Personal information
- Full name: Ana Maria Bărbosu
- Born: 26 July 2006 (age 20) Focșani, Romania

Gymnastics career
- Discipline: Women's artistic gymnastics
- Country represented: Romania; (2019–present);
- College team: Stanford Cardinal
- Club: CSS Focșani
- Head coaches: Corina Morosan, Florin Cotutiu
- Assistant coach: Ramona Micu
- Former coaches: Daniela Trandafir, Patrick Kiens, Daymon Jones, Lucian Sandu, Gina Gogean
- Choreographer: Patrick Kiens, Daymon Jones
- Medal record
Representing Romania
Olympic Games
| Bronze medal – third place | 2024 Paris | Floor exercise |
European Championships
| Gold medal – first place | 2025 Leipzig | Floor exercise |
| Silver medal – second place | 2025 Leipzig | Balance beam |
| Bronze medal – third place | 2025 Leipzig | All-around |
| Bronze medal – third place | 2025 Leipzig | Uneven bars |
FIG World Cup
| Event | 1st | 2nd | 3rd |
| World Challenge Cup | 4 | 0 | 1 |
Representing the Stanford Cardinal
NCAA Championships
| Silver medal – second place | 2026 Fort Worth | Balance Beam |

= Ana Bărbosu =

Romanian artistic gymnast

Ana Maria Bărbosu (born 26 July 2006) is a Romanian artistic gymnast. She won the bronze medal in the floor exercise at the 2024 Summer Olympics in Paris. She is also the 2025 European floor exercise champion and all-around bronze medalist. She is a six-time European junior champion, having won all junior events at the 2020 European Championships, including the team event. Bărbosu is also a three-time Romanian national all-around champion.

== Early life ==
Bărbosu was born in Focșani in 2006. She took up gymnastics at age four.

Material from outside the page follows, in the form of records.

/-- A chunk writes its plain bytes whitened (R281). -/
theorem State.lpTxChunk_writes {s : State} {n : Nat} (hn : n ≤ s.lp.remaining.toNat) (first : Bool) :
    ∃ os, (s.lpTxChunk first n).trace = s.trace ++ os ∧ ringBytes os =
      (whitened s.lp s.lp.whiteLfsr (s.lp.chunkPlain first (decide (n = s.lp.remaining.toNat)) (s.nextBytes n))).1 := by
  have hcallback : ringBytes (if n = 0 then [] else [.cb (.getNextChunk (BitVec.ofNat 16 n))]) = [] := by split <;> rfl
  have htimer (last : Bool) (ms : U32) :
      ringBytes (if last = true then [] else [.tmr (.setValue .chunk ms), .tmr (.start .chunk)]) = [] := by
    split <;> rfl
  rw [State.lpTxChunk_of_le hn]
  refine ⟨_, (List.append_assoc _ _ _).trans (List.append_assoc _ _ _), ?_⟩
  simp only [ringBytes_append, hcallback, htimer, ringBytes_ringWrite, List.nil_append, List.append_nil]

/-- The last chunk writes the rest of the frame and leaves nothing. -/
theorem State.Supplies.lpTxChunk_last {s : State} {p : List Byte} (h : s.Supplies p) (first : Bool) :
    (∃ os, (s.lpTxChunk first p.length).trace = s.trace ++ os ∧
      ringBytes os = s.lp.frameRest (s.lp.chunkBody first p)) ∧
    (s.lpTxChunk first p.length).lp.phase = .lastChunk ∧ (s.lpTxChunk first p.length).lp.remaining = 0 := by
  have hle : p.length ≤ s.lp.remaining.toNat := h.remaining.ge
  have hlast : decide (p.length = s.lp.remaining.toNat) = true := decide_eq_true h.remaining.symm
  obtain ⟨os, htrace, hring⟩ := State.lpTxChunk_writes hle first
  rw [h.nextBytes (Nat.le_refl _), List.take_length, hlast] at hring
  refine ⟨⟨os, htrace, hring⟩, ?_⟩
  rw [State.lpTxChunk_of_le hle]
  exact ⟨if_pos hlast, (remaining_eq_zero_iff hle).2 h.remaining.symm⟩

/-- A chunk before the last writes a run of the frame and leaves the rest of it. -/
theorem State.Supplies.lpTxChunk_more {s : State} {p : List Byte} (h : s.Supplies p) {n : Nat} (hn : n < p.length)
    (first : Bool) :
    (∃ os, (s.lpTxChunk first n).trace = s.trace ++ os ∧
      ringBytes os ++ (s.lpTxChunk first n).lp.frameRest (p.drop n) = s.lp.frameRest (s.lp.chunkBody first p)) ∧
    (s.lpTxChunk first n).lp.phase = .streaming ∧ (s.lpTxChunk first n).chunkTimer.armed = true ∧
    (s.lpTxChunk first n).Supplies (p.drop n) := by
  have hle : n ≤ s.lp.remaining.toNat := h.remaining ▸ hn.le
  have hmore : decide (n = s.lp.remaining.toNat) = false := decide_eq_false (by rw [h.remaining]; exact hn.ne)
  obtain ⟨os, htrace, hring⟩ := State.lpTxChunk_writes hle first
  rw [h.nextBytes hn.le, hmore] at hring
  have hbody : s.lp.chunkBody first (p.take n) ++ p.drop n = s.lp.chunkBody first p := by
    rw [LongPacket.chunkBody, List.append_assoc, List.take_append_drop]
    rfl
  have hplain : s.lp.chunkPlain first false (p.take n) = s.lp.chunkBody first (p.take n) := List.append_nil _
  obtain ⟨rest, hrest⟩ := h.skip hn.le
  refine ⟨⟨os, htrace, ?_⟩, ?_⟩
  · rw [hring, ← hbody, LongPacket.frameRest_append, hplain, State.lpTxChunk_of_le hle, h.nextBytes hn.le, hmore]
    simp only [hplain]
    rfl
  · rw [State.lpTxChunk_of_le hle, hmore]
    refine ⟨rfl, rfl, ?_, rest, hrest⟩
    simp only [toNat_sub_ofNat hle, h.remaining, List.length_drop]

/-! ## The chunks of a transmission -/

theorem State.after_of_next {s t : State} {i : Instr} (h : exec i s = .next t) : s.after i = t := by
  rw [State.after, h]

/-- Expiries after the last chunk change nothing a transfer speaks of (R366). -/
theorem State.afterExpiries_of_lastChunk {s : State} (hd : s.lp.dir = .tx) (hp : s.lp.phase = .lastChunk) (k : Nat) :
    (s.afterExpiries k).trace = s.trace ∧ (s.afterExpiries k).lp = s.lp := by
  induction k generalizing s with
  | zero => exact ⟨rfl, rfl⟩
  | succ k ih =>
    rw [State.afterExpiries]
    cases harmed : s.chunkTimer.armed with
    | false =>
      rw [State.after_of_next (exec_expireChunkTimer_of_unarmed harmed)]
      exact ih hd hp
    | true =>
      rw [State.after_of_next (exec_expireChunkTimer_of_armed harmed),
        State.chunkTimerExpiry_of_other (by simp [hp]) (by simp [hd])]
      exact ih hd hp

/-- A long transmission with a payload still to be written. -/
structure State.Sends (s : State) (p : List Byte) : Prop where
  radio : s.radioState = .txRunning
  dir : s.lp.dir = .tx
  phase : s.lp.phase = .streaming
  chunkTimer : s.chunkTimer.armed = true
  supplies : s.Supplies p

/-- The expiries of a transmission write the rest of its frame (R282, R284). -/
theorem State.Sends.afterExpiries {s : State} {p : List Byte} (h : s.Sends p) (hp : p ≠ []) {k : Nat}
    (hk : p.length ≤ 128 * k) :
    (∃ os, (s.afterExpiries k).trace = s.trace ++ os ∧ ringBytes os = s.lp.frameRest p) ∧
      (s.afterExpiries k).lp.phase = .lastChunk ∧ (s.afterExpiries k).lp.remaining = 0 := by
  induction k generalizing s p with
  | zero => exact absurd (List.eq_nil_of_length_eq_zero (Nat.le_zero.1 hk)) hp
  | succ k ih =>
    have hstep : s.after .expireChunkTimer = (s.tmrExpired .chunk).lpTxChunk false (min 128 p.length) := by
      rw [State.after_of_next (exec_expireChunkTimer_of_transmit h.chunkTimer h.radio h.dir h.phase),
        State.txChunkExpiry_eq, State.tmrExpired_lp, h.supplies.remaining]
    have hsupplies : (s.tmrExpired .chunk).Supplies p := ⟨h.supplies.remaining, h.supplies.answers⟩
    have hkeeps : ((s.tmrExpired .chunk).lpTxChunk false (min 128 p.length)).radioState = .txRunning ∧
        ((s.tmrExpired .chunk).lpTxChunk false (min 128 p.length)).lp.dir = .tx := by
      rw [State.lpTxChunk_of_le (hsupplies.remaining ▸ Nat.min_le_right _ _)]
      exact ⟨h.radio, h.dir⟩
    rw [State.afterExpiries, hstep]
    obtain ⟨hradio, hdir⟩ := hkeeps
    obtain hlast | hmore := Nat.lt_or_ge 128 p.length
    · rw [Nat.min_eq_left hlast.le] at hradio hdir ⊢
      obtain ⟨⟨os, htrace, hring⟩, hphase, hchunk, hnext⟩ := hsupplies.lpTxChunk_more hlast false
      have hsends : ((s.tmrExpired .chunk).lpTxChunk false 128).Sends (p.drop 128) :=
        ⟨hradio, hdir, hphase, hchunk, hnext⟩
      obtain ⟨⟨os', htrace', hring'⟩, hend⟩ := ih hsends (by simpa using hlast) (by simp; omega)
      refine ⟨⟨os ++ os', by rw [htrace', htrace, List.append_assoc]; rfl, ?_⟩, hend⟩
      rw [ringBytes_append, hring', hring]
      rfl
    · rw [Nat.min_eq_right hmore] at hradio hdir ⊢
      obtain ⟨⟨os, htrace, hring⟩, hphase, hrem⟩ := hsupplies.lpTxChunk_last false
      obtain ⟨htrace', hlp⟩ := State.afterExpiries_of_lastChunk hdir hphase k
      rw [htrace', hlp]
      exact ⟨⟨os, htrace, hring⟩, hphase, hrem⟩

In June 2025 Bărbosu took the Baccalaureate exam where she scored the highest out of her entire high school class.

== Junior gymnastics career ==
=== 2017 ===
Bărbosu competed in the Junior II Level 3 division at the 2017 Romanian Junior Championships, finishing fourth in the all-around. In event finals, she was fifth on vault and fourth on uneven bars, before she earned a silver medal on balance beam and a bronze medal on floor.

=== 2019 ===
Bărbosu opened her season at the domestic Petrom Cup in June, winning gold in the all-around ahead of Sabrina Voinea and Maria Ceplinschi. She then won gold in the Espoir division at the 2019 Romanian Junior Championships the following week, again ahead of Voinea and Amalia Petre in third. At the senior Championships in September, Bărbosu won bronze in the all-around and on floor, while also placing sixth on vault and balance beam and seventh on uneven bars. The following month, at the Romanian Individual Championships, she nearly swept the Espoir division, winning titles in the all-around and on every event but vault, where she won silver behind Voinea.

Bărbosu made her junior international debut in November at the Swiss Cup in Wallisellen, where she won gold with the Romanian team and individually in the all-around. She finished in the top two on every event. Bărbosu competed at the Horizon Cup in Thessaloniki, Greece the following week, where she won the Espoir 2006 all-around title after posting the top score on every event but uneven bars. She finished her international season at Top Gym in Charleroi, Belgium at the end of the month, where the combined Romanian/Singaporean team finished fourth. Individually, Bărbosu won the silver medal in the all-around between Russians Vladislava Urazova and Elena Gerasimova. In event finals, she won silver on floor, bronze on beam, and tied for bronze on bars with Lilou Besson of France.

=== 2020 ===
Due to the COVID-19 pandemic, gymnasts had limited international competitive opportunities. At the 2020 Romanian Championships, Bărbosu won the silver medal behind Silviana Sfiringu and ahead of Ioana Stănciulescu to finish as the highest-placing junior in the combined all-around final. In the junior division, she again won all-around gold and also swept the event titles. As a result, Bărbosu was named to the nominative team for the 2020 European Junior Championships alongside Iulia Trestianu, Maria Ceplinschi, Andreea Preda, and Luiza Popa.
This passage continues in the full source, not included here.